Women in the episcopate around the Anglican Communion

YES 2 Women Bishops has published this useful Infographic: women bishops in the Anglican Communion showing the status of women in the episcopate around the Anglican Communion.

They have also published a summary of what General Synod did last week, Synod’s resolve, and these thoughts on where we are now.

So where does this all leave us? A few thoughts:

1. It seems premature for anyone to try to decide whether this form of legislation is acceptable or not. Whilst on the face of it, the proposal seems to be closer to what supporters of women bishops wanted and further from what opponents wanted, the reality of how this works will be in the Act of Synod or House of Bishops declaration which will set out the provisions for those opposed. There is a bit of a phoney war already underway with opponents of women bishops claiming that only provisions set out in the face of the legislation are adequate. In truth they already operate very happily under an Act of Synod which is detested by women clergy. This would imply that this form of provision is perfectly acceptable in other areas for those who cannot accept women bishops. It is perfectly possible, therefore, that any new Act of Synod provides precisely the provisions that opponents are looking for and is problematic for supporters of women bishops, so we really don’t yet know what the final package will look like. There is still a lot of work to do.

2. The synodical arithmetic has clearly not changed in any significant way - opponents remain opposed and supporters remain supportive. If it were put to another final vote today, requiring a two thirds majority in each house, it looks like it would still fail. For this reason, the legislative timetable is intriguing. In theory the final vote could come in the last sitting of the current synod, before elections are held and a new synod is formed.

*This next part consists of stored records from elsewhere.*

-- ==== Sys2Proof/Machine/Ops.lean ====
section
/-! DEFINITION. The named operations over the image, the transport and the registers, and the ends an operation can come to: return, raise, failed assert (R12, R52, R53, R200 to R204, R211). -/

namespace Sys2Proof.Machine

/-- Go on with the next state, stop where the first part stopped. -/
def andThen (o : Host.Outcome State Fault Refusal) (f : State → Host.Outcome State Fault Refusal) :
    Host.Outcome State Fault Refusal :=
  match o with
  | .next s => f s
  | .fault r => .fault r
  | .refused r => .refused r

/-! Memory. -/

/-- What an image byte that the list does not name reads as: erased flash (log entry 7). -/
def unlistedByte : Byte := 0xFF#8

/-- The byte at an address (R52). -/
def memRead : Memory → Nat → Byte
  | [], _ => unlistedByte
  | (k, v) :: m, a => if k = a then v else memRead m a

/-- Replace the byte at an address (R53), keeping the canonical form. -/
def memWrite : Memory → Nat → Byte → Memory
  | [], a, v => if v = unlistedByte then [] else [(a, v)]
  | (k, w) :: m, a, v =>
    if a < k then (if v = unlistedByte then (k, w) :: m else (a, v) :: (k, w) :: m)
    else if a = k then (if v = unlistedByte then m else (a, v) :: m)
    else (k, w) :: memWrite m a v

/-- The canonical form from an address up. -/
def Memory.wfFrom : Nat → Memory → Bool
  | _, [] => true
  | n, (k, v) :: m => decide (n ≤ k) && decide (v ≠ unlistedByte) && Memory.wfFrom (k + 1) m

/-- The canonical form: addresses strictly rising, no entry equal to what an unlisted address reads as. -/
def Memory.wf (m : Memory) : Bool := Memory.wfFrom 0 m

/-- An image in canonical form, every listed address inside the buffer. -/
def Image.wf (im : Image) : Bool := Memory.wf im.mem && im.mem.all (fun c => decide (c.1 < im.size))

/-- The bytes of a list of cells, in canonical form; of two cells at one address the later one counts. -/
def memOfCells (cells : List Host.Cell) : Memory := cells.foldl (fun m c => memWrite m c.1 c.2) []

/-- The image the host hands over, in canonical form (R188). -/
def Image.canon (im : Image) : Image :=
  { im with mem := memOfCells (im.mem.filter (fun c => decide (c.1 < im.size))) }

/-- `MemRead(a, 1)`: only addresses 0 .. N−1 exist (R50, R52). -/
def imgRead (s : State) (a : Nat) : Option Byte :=
  if a < s.img.size then some (memRead s.img.mem a) else none

/-- The image after `MemWrite(a, 1, v)` and the event it is (R53). -/
def imgPut (a : Nat) (v : Byte) (s : State) : State :=
  (s.setImg { s.img with mem := memWrite s.img.mem a v }).emit (.imgw a v)

/-- `MemWrite(a, 1, v)` (R53). -/
def imgWrite (a : Nat) (v : Byte) (s : State) : Host.Outcome State Fault Refusal :=
  if a < s.img.size then .next (imgPut a v s) else .fault (.imageAddress a)

/-- Two byte writes, the lower address first (R61). -/
def imgWriteWord (a : Nat) (w : Word) (s : State) : Host.Outcome State Fault Refusal :=
  andThen (imgWrite a (lo w) s) (imgWrite (a + 1) (hi w))

/-! The transport. -/

/-- The environment's answer to the next `Tx`: the next scripted one, else a draw (R186, U3; log entry 4). -/
def txAnswer (l : Link) : TxAnswer :=
  match l.txAnswers with
  | [] => Config.freeTxAnswer l.txDraws
  | a :: _ => a

/-- The transport after that `Tx`. -/
def txTaken (l : Link) : Link :=
  match l.txAnswers with
  | [] => { l with txDraws := l.txDraws + 1 }
  | _ :: rest => { l with txAnswers := rest }

/-- The answers that are left for `Rx`. -/
def setRx (rest : List RxAnswer) (s : State) : State := s.setLink { s.link with rxAnswers := rest }

/-- One `Tx` call: its event, its answer consumed (R12, R185). -/
def txCall (bytes : List Byte) (s : State) : State := (s.emit (.tx bytes)).setLink (txTaken s.link)

/-! Ends of an operation. -/

/-- `return r`: SEQ goes back to S_IDLE and the host gets the outcome (R27, R180, R200). -/
def finish (r : Result) (s : State) : State := (s.setSeq .idle).ret r

/-- `raise` of a link error (R203): the cause recorded, SESS = ABORTED, SEQ = S_IDLE, LINK_FAILURE returned; all else kept (R127). -/
def raiseLink (c : Cause) (s : State) : State := finish (.linkFailure c) ((record c s).setSess .aborted)

/-- `raise` of an unrecoverable violation (R204): the cause recorded, SESS = HALTED, SEQ = S_IDLE, UNRECOVERABLE returned. -/
def raisePolicy (c : Cause) (s : State) : State := finish (.unrecoverable c) ((record c s).setSess .halted)

/-- An `assert` that is false: F_INVARIANT is recorded, nothing else happens (R12, R211). -/
def assertFailed (r : AssertRule) (s : State) : State := record (.invariant r) s

/-! Reset. -/

/-- Reset with a configuration (R35, R230): every register at its reset value.
The image, the transport, what the host does next and the record of the run are not the block's (R31, R32, R231). -/
def resetRegs (c : Cfg) (s : State) : State :=
  { State.reset with
    cfg := c, img := s.img, link := s.link, inbox := s.inbox, events := s.events, results := s.results }

/-- The start of a session: a configuration outside WF_CONFIG is refused at reset (R8, R21, R230). -/
def beginSession (c : Cfg) (s : State) : Host.Outcome State Fault Refusal :=
  if c.wf then .next (resetRegs c s) else .refused .configNotAdmitted

end Sys2Proof.Machine
end

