-- ==== Sys2Proof/Laws/Codec.lean ====
section
/-! SUPPORT. Spec lemmas of the codec (R54, R100 to R107). -/

namespace Sys2Proof

theorem lo_toNat (w : Word) : (lo w).toNat = w.toNat % 256 := by simp [lo]

theorem hi_toNat (w : Word) : (hi w).toNat = w.toNat / 256 := by
  have := w.isLt
  simp only [hi, BitVec.extractLsb'_toNat, Nat.shiftRight_eq_div_pow]
  omega

theorem word16_toNat (l h : Byte) : (word16 l h).toNat = h.toNat * 256 + l.toNat := by
  simp only [word16, BitVec.toNat_append]
  rw [Nat.shiftLeft_eq, Nat.mul_comm, ← Nat.two_pow_add_eq_or_of_lt l.isLt, Nat.mul_comm]

@[simp] theorem lo_word16 (l h : Byte) : lo (word16 l h) = l := by
  apply BitVec.eq_of_toNat_eq
  have := l.isLt
  rw [lo_toNat, word16_toNat]
  omega

@[simp] theorem hi_word16 (l h : Byte) : hi (word16 l h) = h := by
  apply BitVec.eq_of_toNat_eq
  have := l.isLt
  rw [hi_toNat, word16_toNat]
  omega

@[simp] theorem word16_lo_hi (w : Word) : word16 (lo w) (hi w) = w := by
  apply BitVec.eq_of_toNat_eq
  rw [word16_toNat, lo_toNat, hi_toNat]
  omega

theorem decodeFrame_enc (pl ph c : Byte) :
    decodeFrame (enc pl ph c) =
      if c = 0x00#8 then .ok (.load pl ph)
      else if c = 0x01#8 then .ok (.fill (word16 pl ph))
      else if c = 0x03#8 then .ok (.erase (word16 pl ph))
      else if c = 0x05#8 then .ok (.write (word16 pl ph))
      else .error (.unknownCmd c) := by
  have h : ¬ (enc pl ph c).b2 ≠ (enc pl ph c).b0 ^^^ (enc pl ph c).b1 ^^^ (enc pl ph c).b3 := fun h => h rfl
  rw [decodeFrame, if_neg h]
  rfl

@[simp] theorem decodeFrame_frameLoad (d0 d1 : Byte) : decodeFrame (frameLoad d0 d1) = .ok (.load d0 d1) := by
  simp [frameLoad, decodeFrame_enc]

@[simp] theorem decodeFrame_frameFill (off : Word) : decodeFrame (frameFill off) = .ok (.fill off) := by
  simp [frameFill, decodeFrame_enc]

@[simp] theorem decodeFrame_frameErase (base : Word) : decodeFrame (frameErase base) = .ok (.erase base) := by
  simp [frameErase, decodeFrame_enc]

@[simp] theorem decodeFrame_frameWrite (base : Word) : decodeFrame (frameWrite base) = .ok (.write base) := by
  simp [frameWrite, decodeFrame_enc]

@[simp] theorem decodeFrame_frameHandshake : decodeFrame frameHandshake = .ok (.load 0x00#8 0x00#8) := by decide

/-- The checksum law of a built frame (R102). -/
theorem enc_xor (pl ph c : Byte) :
    (enc pl ph c).b0 ^^^ (enc pl ph c).b1 ^^^ (enc pl ph c).b2 ^^^ (enc pl ph c).b3 = 0#8 := by
  show pl ^^^ ph ^^^ (pl ^^^ ph ^^^ c) ^^^ c = 0#8
  rw [← BitVec.xor_assoc (pl ^^^ ph), BitVec.xor_self, BitVec.zero_xor, BitVec.xor_self]

@[simp] theorem Frame.bytes_length (f : Frame) : f.bytes.length = 4 := rfl

/-- A transmission begins with the frame that was sent first (R91). -/
theorem decodeTransmission_cons {f : Frame} {i : Instr} {bytes : List Byte} {is : List Instr}
    (hf : decodeFrame f = .ok i) (hr : decodeTransmission bytes = .ok is) :
    decodeTransmission (f.bytes ++ bytes) = .ok (i :: is) := by
  cases f
  simp only [Frame.bytes, List.cons_append, List.nil_append, decodeTransmission]
  rw [hf, hr]

end Sys2Proof
end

It seems implausible that a final vote will be held in the current synod session if it looks like the blocking minority remains opposed to the legislation in the run up to the final vote. Instead, the final vote will be shunted into the next Synod session when a new group have been elected, in the hope that the blocking minority is removed. Such a tactic is high risk, as there is no guarantee that this would be the outcome of synod elections. This means that unless some hearts and minds are won over in the next 12-18 months, synod elections will be dominated by this issue as each “side” seeks to get more of their number into general synod.

3. We’re back on our way. We must remain hopeful that Synod will succeed this time. The resolution passed last week is strong and positive, and so must we be. We must give thanks to those who have worked to make this happen, and resolve to pray and support them in the months and years ahead until we finally see the day when Christian women are able to fulfill their divine calling and serve as bishops.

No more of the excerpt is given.